/-- SBX takes one command that was posted while it did not run. -/
def mbTake (s : State) : State :=
  match mbNext s with
  | none => s
  | some (i, tenant, w) =>
    let x := instRec s i
    mbServe (setInst s i (if tenant then { x with tWait := none } else { x with mWait := none })) i tenant w.seq w.kt

/-- SBX takes the commands that were posted while it did not run (17 R441). -/
def mbResume (s : State) : State :=
  if !sbxRuns s then s else (mbWaiting s).foldl (fun t _ => mbTake t) s

/-- A role posts a command: word 0 from CMD and generation, the further words, then GO (17 R441). -/
def mbPost (s : State) (i : Nat) (tenant : Bool) (cmd seq gen : Nat) (ws : Bytes) (kt : KtabRead) : Host.Outcome State Fault Refusal :=
  let r : Role := if tenant then .t (BitVec.ofNat 8 i).toFin else .m
  let base := instPage i + (if tenant then 0x080 else 0x140)
  .next (judgeWrite s r (mbCtrl i tenant) (fun s =>
    doMbGo r i tenant seq kt (putWords s base (leBytes 4 (cmd + 256 * gen) ++ ws ++ zeros (60 - ws.length)))))

/-- CREATE (17 R442). -/
def execCreate (i : Fin 256) (seq gen : BitVec 8) (digest : BitVec 384) (s : State) : Host.Outcome State Fault Refusal :=
  mbPost s i.val false 0x01 seq.toNat gen.toNat (leBytes 48 digest.toNat) .unwritten

/-- PASID_ADD (17 R442). -/
def execPasidAdd (i : Fin 256) (seq gen : BitVec 8) (pasid : Word) (s : State) : Host.Outcome State Fault Refusal :=
  mbPost s i.val false 0x02 seq.toNat gen.toNat (leBytes 4 pasid.toNat) .unwritten

/-- PASID_DEL (17 R442). -/
def execPasidDel (i : Fin 256) (seq gen : BitVec 8) (pasid : Word) (s : State) : Host.Outcome State Fault Refusal :=
  mbPost s i.val false 0x03 seq.toNat gen.toNat (leBytes 4 pasid.toNat) .unwritten

/-- SLICE (17 R446). -/
def execSlice (i : Fin 256) (seq gen : BitVec 8) (ks shares : Word) (s : State) : Host.Outcome State Fault Refusal :=
  mbPost s i.val false 0x04 seq.toNat gen.toNat (leBytes 4 ks.toNat ++ leBytes 4 shares.toNat) .unwritten

/-- SCRATCH (17 R442). -/
def execScratch (i : Fin 256) (seq gen : BitVec 8) (ranges : BitVec 256) (s : State) : Host.Outcome State Fault Refusal :=
  mbPost s i.val false 0x05 seq.toNat gen.toNat (leBytes 32 ranges.toNat) .unwritten

/-- BIND (17 R448); `kt` is what the KTAB read gives. -/
def execBind (i : Fin 256) (seq gen : BitVec 8) (keyId : Word) (kt : KtabRead) (s : State) : Host.Outcome State Fault Refusal :=
  mbPost s i.val false 0x06 seq.toNat gen.toNat (leBytes 4 keyId.toNat) kt

/-- UNBIND (17 R449). -/
def execUnbind (i : Fin 256) (seq gen : BitVec 8) (keyId : Word) (s : State) : Host.Outcome State Fault Refusal :=
  mbPost s i.val false 0x07 seq.toNat gen.toNat (leBytes 4 keyId.toNat) .unwritten

/-- INSTANCE_RESET (17 R450). -/
def execInstanceReset (i : Fin 256) (seq gen : BitVec 8) (s : State) : Host.Outcome State Fault Refusal :=
  mbPost s i.val false 0x08 seq.toNat gen.toNat [] .unwritten

/-- SWITCH (17 R461). -/
def execSwitch (i : Fin 256) (seq gen : BitVec 8) (digest : BitVec 384) (s : State) : Host.Outcome State Fault Refusal :=
  mbPost s i.val false 0x09 seq.toNat gen.toNat (leBytes 48 digest.toNat) .unwritten

/-- DESTROY (17 R461). -/
def execDestroy (i : Fin 256) (seq gen : BitVec 8) (s : State) : Host.Outcome State Fault Refusal :=
  mbPost s i.val false 0x0A seq.toNat gen.toNat [] .unwritten

/-- MB_STEP (17 Table 17.2); `kt` is what the KTAB read gives. -/
def execMbStep (i : Fin 256) (seq gen : BitVec 8) (keyId : Word) (kt : KtabRead) (s : State) : Host.Outcome State Fault Refusal :=
  mbPost s i.val true 0x10 seq.toNat gen.toNat (leBytes 4 keyId.toNat) kt

/-- CTX_LOSE (17 R452). -/
def execCtxLose (i : Fin 256) (seq gen : BitVec 8) (ctx : Word) (s : State) : Host.Outcome State Fault Refusal :=
  mbPost s i.val true 0x11 seq.toNat gen.toNat (leBytes 4 ctx.toNat) .unwritten

/-- OBJ_PAGE (17 R456). -/
def execObjPage (i : Fin 256) (seq gen : BitVec 8) (page : Word) (s : State) : Host.Outcome State Fault Refusal :=
  mbPost s i.val true 0x12 seq.toNat gen.toNat (leBytes 4 page.toNat) .unwritten

/-- OBJ_CREATE (17 R457). -/
def execObjCreate (i : Fin 256) (seq gen : BitVec 8) (slotKind : Word) (value : BitVec 64) (s : State) : Host.Outcome State Fault Refusal :=
  mbPost s i.val true 0x13 seq.toNat gen.toNat (leBytes 4 slotKind.toNat ++ leBytes 8 value.toNat) .unwritten

/-- OBJ_DESTROY (17 R460). -/
def execObjDestroy (i : Fin 256) (seq gen : BitVec 8) (handle : BitVec 64) (s : State) : Host.Outcome State Fault Refusal :=
  mbPost s i.val true 0x14 seq.toNat gen.toNat (leBytes 8 handle.toNat) .unwritten

/-! ### The sequences (17 R450, R461 to R463, 03 R91) -/

/-- INSTANCE_DRAIN_DONE (17 R450). -/
def execInstanceDrainDone (i : Fin 256) (s : State) : Host.Outcome State Fault Refusal :=
  .next (onlyIf (domUp s 12 && drained s i.val) s (drainDone s i.val))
-------------------------
[EXERCISE INSTRUCTIONS]: Report every line in the data that holds "what", copying each one.

[SOLUTION FOR THIS PROBLEM]:
/-- BIND (17 R448); `kt` is what the KTAB read gives. -/
/-- MB_STEP (17 Table 17.2); `kt` is what the KTAB read gives. -/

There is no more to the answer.